Айдар Павлов - Время Полицая
Вадим усмехнулся:
- Кто же это мог сделать? Может, я его пригласил?
- Возможно.
- О, ля-ля...
- Воображение - непобедимая сила. Ты сам вызываешь к жизни тех, кого любишь, и ненавидишь.
- Но тебя-то я не звал!
- Ты мне веришь?
- Да.
- Ты меня чувствуешь?
- Но до того как ты появилась...
- Забудь о том, что было до того. Реальность - это сейчас. Реально то, что я говорю с тобой, а ты говоришь со мной. Все остальное можно смело выбросить. Пока я не появилась, ты валялся куском студня и не чувствовал собственной шкуры.
- Когда-то в утренней земле была Эллада, да? – Пропел Вадим. – Не надо умерших будить, грустить не надо… Ося любил этот стишок. Иосиф Блан. Ты хоть представляешь, какая мразь, этот Полицай?
- Извини, для меня вы все из одного теста: что Ося, что Полицай.

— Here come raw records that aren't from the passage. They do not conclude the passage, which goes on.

/-- Settles O57: what a command writes, what it drives and how it ends each keep the invariant. -/
theorem everyStepKeepsTheInvariant : Obligations.EveryStepKeepsTheInvariant := by
  intro s t hi h
  obtain rfl | ⟨rest, rfl | ⟨i, e⟩⟩ := step_cases h
  · exact hi
  · exact (hi.withPort rest).finish .illegal
  · exact (hi.withPort rest).exec e

/-- Settles O50, by the writers of P. -/
theorem onlySearchStepWritesTheProbe : Obligations.OnlySearchStepWritesTheProbe := by
  refine ⟨by decide, fun i s t h hp => ?_⟩
  obtain ⟨hw, hd⟩ := exec_ends h
  rw [finish_p, hd.p] at hp
  exact hw.searchStep_of_p_ne hp

/-- Settles O51, by the writers of the scan registers. -/
theorem onlyScanCommandsWriteTheScanRegisters : Obligations.OnlyScanCommandsWriteTheScanRegisters := by
  refine ⟨⟨rfl, rfl, rfl⟩, fun i s t h hs => ?_⟩
  obtain ⟨hw, hd⟩ := exec_ends h
  rw [finish_scanActive, finish_scanIdx, finish_scanCode, hd.scanActive, hd.scanIdx, hd.scanCode] at hs
  exact hw.scan_of_scan_ne hs

/-- Settles O52, by the writers of L. -/
theorem writersOfThePresetList : Obligations.WritersOfThePresetList := by
  refine ⟨rfl, fun i s t h => ?_⟩
  obtain ⟨hw, hd⟩ := exec_ends h
  exact hw.presetsAfter hd

/-- Settles O53, by the writers of resSide. -/
theorem onlyOptimizeWritesTheResultSide : Obligations.OnlyOptimizeWritesTheResultSide := by
  refine ⟨⟨rfl, rfl⟩, fun i s t h hs => ?_⟩
  obtain ⟨hw, hd⟩ := exec_ends h
  rw [finish_resSide, hd.resSide] at hs
  exact hw.optimize_of_resSide_ne hs

/-- Settles O58, by evaluating each clause on the reset state. -/
theorem resetMeetsTheInvariants : Obligations.ResetMeetsTheInvariants :=
  ⟨⟨by decide, by decide, by decide, by decide, by decide, by decide, by decide⟩, rfl, rfl⟩

end Sys2Proof

/-! SUPPORT. The decoder against the opcode map (30_encoding.md R80 to R85): the opcode picks at most one row, and the row's
form says which operand bits must be zero. What the decoder does with a word is said once (`decodeCmd_reads`), and the
statements about legal and illegal words are read off it. -/

namespace Sys2Proof

/-! ## The opcode of an encoded command (R80) -/

@[simp] theorem opField_encodeF (op : BitVec 5) (f : Freq) : opField (encodeF op f) = op := opField_layOut _ _
@[simp] theorem opField_encodeB (op : BitVec 5) (v : Bool) : opField (encodeB op v) = op := opField_layOut _ _
@[simp] theorem opField_encodeL (op : BitVec 5) (lvl : Level) : opField (encodeL op lvl) = op := opField_layOut _ _
@[simp] theorem opField_encodeS (op : BitVec 5) (up : Bool) (lvl : Level) (cap : Bool) :
    opField (encodeS op up lvl cap) = op := opField_layOut _ _
@[simp] theorem opField_encodeN (op : BitVec 5) : opField (encodeN op) = op := opField_layOut _ _

/-! ## The rows of the opcode map (R82) -/

/-- The operand bits a form uses: the lowest ones (R81). -/
def Form.width : Form → Nat
  | .F => 27
  | .B => 1
  | .L => 3
  | .S => 5
  | .N => 0

/-- The operand bits a form requires to be zero (R81, R84). -/
def Form.zeros (f : Form) : Freq := BitVec.allOnes 27 <<< f.width

/-- The row an opcode picks (R82); opcodes 0x00, 0x1E and 0x1F pick none (R83). -/
def rowAt (op : BitVec 5) : Option OpRow := opRows.find? fun r => opField r.matchWord == op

- У них были жуткие отношения, у Оси с Полицаем. Я расскажу, тебе будет интересно. Пять лет назад мы с Мишкой служили в Венгрии, Полицай был нашим старшиной. Да каким, на фиг, старшиной, - он был там всем. Вся бригада проходила его навытяжку. Комбриг, и тот, думаю, трясся от страха в своем кабинете. Короче, в наш дивизион залетел этот Ося, Иосиф Блан. Мы с Миней считались уже стариками - полгода до демобы - и с Полицаем вплотную не стыковались. Я числился в хозвзводе, катался по Мадьярщине на своем грузовике: возил продукты, шмотки. Миня стал, зам комвзвода, старшим сержантом, заявление о вступлении в партию подал. Вот. А Ося оказался в его взводе - взвод управления. Я несколько раз слышал, как он пел. Кобра... С тех пор он как будто живет во мне... Полицай звал его Планом или Блином - по-разному, и терпеть не мог, когда он брался за гитару. Он вообще его за человека не считал: хилый, мечтательный, к тому же жид. Рассказывать дальше?
Кобра кивнула.
10
Полицай носил в себе тот первичный тип антисемитизма, в котором сочетание двух слов: Иосиф и Блан, - способно вызвать бессознательные спазмы головного мозга и привести к совершенно диким результатам. Пока Вадим собственными глазами не увидел, как Блан действует на Полицая, он был глубоко убежден, что антисемитизм - дурацкая выдумка сионизма.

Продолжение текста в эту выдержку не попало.